==== Supplied information ====

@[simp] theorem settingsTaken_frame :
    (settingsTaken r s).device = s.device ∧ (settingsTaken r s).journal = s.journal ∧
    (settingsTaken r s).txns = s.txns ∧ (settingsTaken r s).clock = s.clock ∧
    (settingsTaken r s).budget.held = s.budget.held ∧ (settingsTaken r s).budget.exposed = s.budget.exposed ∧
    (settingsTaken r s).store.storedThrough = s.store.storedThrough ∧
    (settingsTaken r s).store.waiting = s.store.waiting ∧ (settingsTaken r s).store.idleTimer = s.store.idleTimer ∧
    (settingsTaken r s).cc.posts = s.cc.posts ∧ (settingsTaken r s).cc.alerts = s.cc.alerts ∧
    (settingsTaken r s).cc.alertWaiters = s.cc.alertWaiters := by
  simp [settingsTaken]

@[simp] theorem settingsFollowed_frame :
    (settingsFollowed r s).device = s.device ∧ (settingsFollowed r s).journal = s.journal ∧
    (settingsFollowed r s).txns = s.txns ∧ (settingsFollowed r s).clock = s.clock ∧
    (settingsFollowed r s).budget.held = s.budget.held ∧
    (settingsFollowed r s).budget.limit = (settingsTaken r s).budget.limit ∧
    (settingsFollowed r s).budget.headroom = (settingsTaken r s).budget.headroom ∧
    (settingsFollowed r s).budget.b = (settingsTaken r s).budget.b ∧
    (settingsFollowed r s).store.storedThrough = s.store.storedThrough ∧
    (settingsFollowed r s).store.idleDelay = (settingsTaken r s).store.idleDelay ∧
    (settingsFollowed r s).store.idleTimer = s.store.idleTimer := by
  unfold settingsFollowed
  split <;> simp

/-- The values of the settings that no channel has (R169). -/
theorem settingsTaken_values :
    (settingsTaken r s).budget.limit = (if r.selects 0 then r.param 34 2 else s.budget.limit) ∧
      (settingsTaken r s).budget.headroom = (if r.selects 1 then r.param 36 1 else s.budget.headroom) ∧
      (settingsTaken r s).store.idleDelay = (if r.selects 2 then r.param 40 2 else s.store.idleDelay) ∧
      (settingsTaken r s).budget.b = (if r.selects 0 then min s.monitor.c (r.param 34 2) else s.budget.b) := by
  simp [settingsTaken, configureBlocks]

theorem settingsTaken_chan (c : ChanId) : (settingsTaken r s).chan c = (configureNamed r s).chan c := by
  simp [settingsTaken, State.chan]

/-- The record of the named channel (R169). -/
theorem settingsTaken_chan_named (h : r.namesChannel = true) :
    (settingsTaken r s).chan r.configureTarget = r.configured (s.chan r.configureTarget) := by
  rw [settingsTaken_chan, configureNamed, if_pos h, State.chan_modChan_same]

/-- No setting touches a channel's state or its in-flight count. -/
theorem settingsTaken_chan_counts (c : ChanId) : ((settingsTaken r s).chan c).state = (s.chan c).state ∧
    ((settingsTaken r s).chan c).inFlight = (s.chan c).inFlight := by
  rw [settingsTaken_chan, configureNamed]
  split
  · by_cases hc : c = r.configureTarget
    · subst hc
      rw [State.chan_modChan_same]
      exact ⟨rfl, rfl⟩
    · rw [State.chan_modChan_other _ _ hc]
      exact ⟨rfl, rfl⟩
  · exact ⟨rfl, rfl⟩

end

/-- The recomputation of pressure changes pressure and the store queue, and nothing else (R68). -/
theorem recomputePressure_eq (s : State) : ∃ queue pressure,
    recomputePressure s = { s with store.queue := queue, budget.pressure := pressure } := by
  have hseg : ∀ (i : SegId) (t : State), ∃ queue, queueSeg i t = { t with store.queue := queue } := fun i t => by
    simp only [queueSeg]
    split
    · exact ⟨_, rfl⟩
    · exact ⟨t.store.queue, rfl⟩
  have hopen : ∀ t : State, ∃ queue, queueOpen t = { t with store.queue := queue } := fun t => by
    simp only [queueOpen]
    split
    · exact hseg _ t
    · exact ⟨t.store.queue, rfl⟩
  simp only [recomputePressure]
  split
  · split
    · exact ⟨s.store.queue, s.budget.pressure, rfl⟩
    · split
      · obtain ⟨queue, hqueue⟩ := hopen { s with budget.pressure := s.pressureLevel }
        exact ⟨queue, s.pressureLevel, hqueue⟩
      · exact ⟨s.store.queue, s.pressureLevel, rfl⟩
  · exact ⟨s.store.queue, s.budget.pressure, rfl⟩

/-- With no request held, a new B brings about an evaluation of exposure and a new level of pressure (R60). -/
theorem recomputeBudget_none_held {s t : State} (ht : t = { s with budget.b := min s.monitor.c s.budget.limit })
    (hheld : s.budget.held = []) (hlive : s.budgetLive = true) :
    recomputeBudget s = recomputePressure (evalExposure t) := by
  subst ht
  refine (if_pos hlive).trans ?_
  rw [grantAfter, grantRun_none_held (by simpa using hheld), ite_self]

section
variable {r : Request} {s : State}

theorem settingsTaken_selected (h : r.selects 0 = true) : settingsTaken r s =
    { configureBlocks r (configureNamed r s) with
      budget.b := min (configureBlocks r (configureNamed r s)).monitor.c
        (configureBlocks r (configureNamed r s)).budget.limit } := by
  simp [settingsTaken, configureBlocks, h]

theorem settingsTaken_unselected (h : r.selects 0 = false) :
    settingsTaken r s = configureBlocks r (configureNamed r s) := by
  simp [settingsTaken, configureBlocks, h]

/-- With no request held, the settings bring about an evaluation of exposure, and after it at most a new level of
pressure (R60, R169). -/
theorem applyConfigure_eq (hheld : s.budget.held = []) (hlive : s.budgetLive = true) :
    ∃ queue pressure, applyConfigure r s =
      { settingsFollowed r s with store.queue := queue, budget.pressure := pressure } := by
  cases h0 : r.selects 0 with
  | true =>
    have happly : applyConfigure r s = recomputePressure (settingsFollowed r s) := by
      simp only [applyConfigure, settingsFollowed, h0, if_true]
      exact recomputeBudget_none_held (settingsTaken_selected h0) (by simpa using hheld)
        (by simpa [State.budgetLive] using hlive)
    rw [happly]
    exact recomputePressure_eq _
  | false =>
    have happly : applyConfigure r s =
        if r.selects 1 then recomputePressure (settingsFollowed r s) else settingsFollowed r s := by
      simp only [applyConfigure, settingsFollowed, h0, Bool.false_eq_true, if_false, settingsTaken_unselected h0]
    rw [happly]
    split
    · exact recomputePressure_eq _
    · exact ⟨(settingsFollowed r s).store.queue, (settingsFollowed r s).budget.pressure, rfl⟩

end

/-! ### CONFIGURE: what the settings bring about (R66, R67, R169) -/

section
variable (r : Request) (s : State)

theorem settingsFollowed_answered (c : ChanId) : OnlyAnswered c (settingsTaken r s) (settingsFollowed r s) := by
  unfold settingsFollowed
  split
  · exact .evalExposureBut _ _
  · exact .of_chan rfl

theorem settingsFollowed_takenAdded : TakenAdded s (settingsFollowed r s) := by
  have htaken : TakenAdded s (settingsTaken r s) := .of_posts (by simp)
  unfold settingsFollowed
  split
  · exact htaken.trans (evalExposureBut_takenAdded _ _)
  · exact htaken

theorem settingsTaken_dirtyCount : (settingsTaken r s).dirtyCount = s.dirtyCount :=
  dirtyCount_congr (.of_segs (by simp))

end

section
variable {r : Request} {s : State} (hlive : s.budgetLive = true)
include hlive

====

> **Exercise details**
Give the listing again in full, and make every line match exactly.

> **Answer space**
@[simp] theorem settingsTaken_frame :
    (settingsTaken r s).device = s.device ∧ (settingsTaken r s).journal = s.journal ∧
    (settingsTaken r s).txns = s.txns ∧ (settingsTaken r s).clock = s.clock ∧
    (settingsTaken r s).budget.held = s.budget.held ∧ (settingsTaken r s).budget.exposed = s.budget.exposed ∧
    (settingsTaken r s).store.storedThrough = s.store.storedThrough ∧
    (settingsTaken r s).store.waiting = s.store.waiting ∧ (settingsTaken r s).store.idleTimer = s.store.idleTimer ∧
    (settingsTaken r s).cc.posts = s.cc.posts ∧ (settingsTaken r s).cc.alerts = s.cc.alerts ∧
    (settingsTaken r s).cc.alertWaiters = s.cc.alertWaiters := by
  simp [settingsTaken]

@[simp] theorem settingsFollowed_frame :
    (settingsFollowed r s).device = s.device ∧ (settingsFollowed r s).journal = s.journal ∧
    (settingsFollowed r s).txns = s.txns ∧ (settingsFollowed r s).clock = s.clock ∧
    (settingsFollowed r s).budget.held = s.budget.held ∧
    (settingsFollowed r s).budget.limit = (settingsTaken r s).budget.limit ∧
    (settingsFollowed r s).budget.headroom = (settingsTaken r s).budget.headroom ∧
    (settingsFollowed r s).budget.b = (settingsTaken r s).budget.b ∧
    (settingsFollowed r s).store.storedThrough = s.store.storedThrough ∧
    (settingsFollowed r s).store.idleDelay = (settingsTaken r s).store.idleDelay ∧
    (settingsFollowed r s).store.idleTimer = s.store.idleTimer := by
  unfold settingsFollowed
  split <;> simp

/-- The values of the settings that no channel has (R169). -/
theorem settingsTaken_values :
    (settingsTaken r s).budget.limit = (if r.selects 0 then r.param 34 2 else s.budget.limit) ∧
      (settingsTaken r s).budget.headroom = (if r.selects 1 then r.param 36 1 else s.budget.headroom) ∧
      (settingsTaken r s).store.idleDelay = (if r.selects 2 then r.param 40 2 else s.store.idleDelay) ∧
      (settingsTaken r s).budget.b = (if r.selects 0 then min s.monitor.c (r.param 34 2) else s.budget.b) := by
  simp [settingsTaken, configureBlocks]

theorem settingsTaken_chan (c : ChanId) : (settingsTaken r s).chan c = (configureNamed r s).chan c := by
  simp [settingsTaken, State.chan]

/-- The record of the named channel (R169). -/
theorem settingsTaken_chan_named (h : r.namesChannel = true) :
    (settingsTaken r s).chan r.configureTarget = r.configured (s.chan r.configureTarget) := by
  rw [settingsTaken_chan, configureNamed, if_pos h, State.chan_modChan_same]

/-- No setting touches a channel's state or its in-flight count. -/
theorem settingsTaken_chan_counts (c : ChanId) : ((settingsTaken r s).chan c).state = (s.chan c).state ∧
    ((settingsTaken r s).chan c).inFlight = (s.chan c).inFlight := by
  rw [settingsTaken_chan, configureNamed]
  split
  · by_cases hc : c = r.configureTarget
    · subst hc
      rw [State.chan_modChan_same]
      exact ⟨rfl, rfl⟩
    · rw [State.chan_modChan_other _ _ hc]
      exact ⟨rfl, rfl⟩
  · exact ⟨rfl, rfl⟩

end

/-- The recomputation of pressure changes pressure and the store queue, and nothing else (R68). -/
theorem recomputePressure_eq (s : State) : ∃ queue pressure,
    recomputePressure s = { s with store.queue := queue, budget.pressure := pressure } := by
  have hseg : ∀ (i : SegId) (t : State), ∃ queue, queueSeg i t = { t with store.queue := queue } := fun i t => by
    simp only [queueSeg]
    split
    · exact ⟨_, rfl⟩
    · exact ⟨t.store.queue, rfl⟩
  have hopen : ∀ t : State, ∃ queue, queueOpen t = { t with store.queue := queue } := fun t => by
    simp only [queueOpen]
    split
    · exact hseg _ t
    · exact ⟨t.store.queue, rfl⟩
  simp only [recomputePressure]
  split
  · split
    · exact ⟨s.store.queue, s.budget.pressure, rfl⟩
    · split
      · obtain ⟨queue, hqueue⟩ := hopen { s with budget.pressure := s.pressureLevel }
        exact ⟨queue, s.pressureLevel, hqueue⟩
      · exact ⟨s.store.queue, s.pressureLevel, rfl⟩
  · exact ⟨s.store.queue, s.budget.pressure, rfl⟩

/-- With no request held, a new B brings about an evaluation of exposure and a new level of pressure (R60). -/
theorem recomputeBudget_none_held {s t : State} (ht : t = { s with budget.b := min s.monitor.c s.budget.limit })
    (hheld : s.budget.held = []) (hlive : s.budgetLive = true) :
    recomputeBudget s = recomputePressure (evalExposure t) := by
  subst ht
  refine (if_pos hlive).trans ?_
  rw [grantAfter, grantRun_none_held (by simpa using hheld), ite_self]

section
variable {r : Request} {s : State}

theorem settingsTaken_selected (h : r.selects 0 = true) : settingsTaken r s =
    { configureBlocks r (configureNamed r s) with
      budget.b := min (configureBlocks r (configureNamed r s)).monitor.c
        (configureBlocks r (configureNamed r s)).budget.limit } := by
  simp [settingsTaken, configureBlocks, h]

theorem settingsTaken_unselected (h : r.selects 0 = false) :
    settingsTaken r s = configureBlocks r (configureNamed r s) := by
  simp [settingsTaken, configureBlocks, h]

/-- With no request held, the settings bring about an evaluation of exposure, and after it at most a new level of
pressure (R60, R169). -/
theorem applyConfigure_eq (hheld : s.budget.held = []) (hlive : s.budgetLive = true) :
    ∃ queue pressure, applyConfigure r s =
      { settingsFollowed r s with store.queue := queue, budget.pressure := pressure } := by
  cases h0 : r.selects 0 with
  | true =>
    have happly : applyConfigure r s = recomputePressure (settingsFollowed r s) := by
      simp only [applyConfigure, settingsFollowed, h0, if_true]
      exact recomputeBudget_none_held (settingsTaken_selected h0) (by simpa using hheld)
        (by simpa [State.budgetLive] using hlive)
    rw [happly]
    exact recomputePressure_eq _
  | false =>
    have happly : applyConfigure r s =
        if r.selects 1 then recomputePressure (settingsFollowed r s) else settingsFollowed r s := by
      simp only [applyConfigure, settingsFollowed, h0, Bool.false_eq_true, if_false, settingsTaken_unselected h0]
    rw [happly]
    split
    · exact recomputePressure_eq _
    · exact ⟨(settingsFollowed r s).store.queue, (settingsFollowed r s).budget.pressure, rfl⟩

end

/-! ### CONFIGURE: what the settings bring about (R66, R67, R169) -/

section
variable (r : Request) (s : State)

theorem settingsFollowed_answered (c : ChanId) : OnlyAnswered c (settingsTaken r s) (settingsFollowed r s) := by
  unfold settingsFollowed
  split
  · exact .evalExposureBut _ _
  · exact .of_chan rfl

theorem settingsFollowed_takenAdded : TakenAdded s (settingsFollowed r s) := by
  have htaken : TakenAdded s (settingsTaken r s) := .of_posts (by simp)
  unfold settingsFollowed
  split
  · exact htaken.trans (evalExposureBut_takenAdded _ _)
  · exact htaken

theorem settingsTaken_dirtyCount : (settingsTaken r s).dirtyCount = s.dirtyCount :=
  dirtyCount_congr (.of_segs (by simp))

end

section
variable {r : Request} {s : State} (hlive : s.budgetLive = true)
include hlive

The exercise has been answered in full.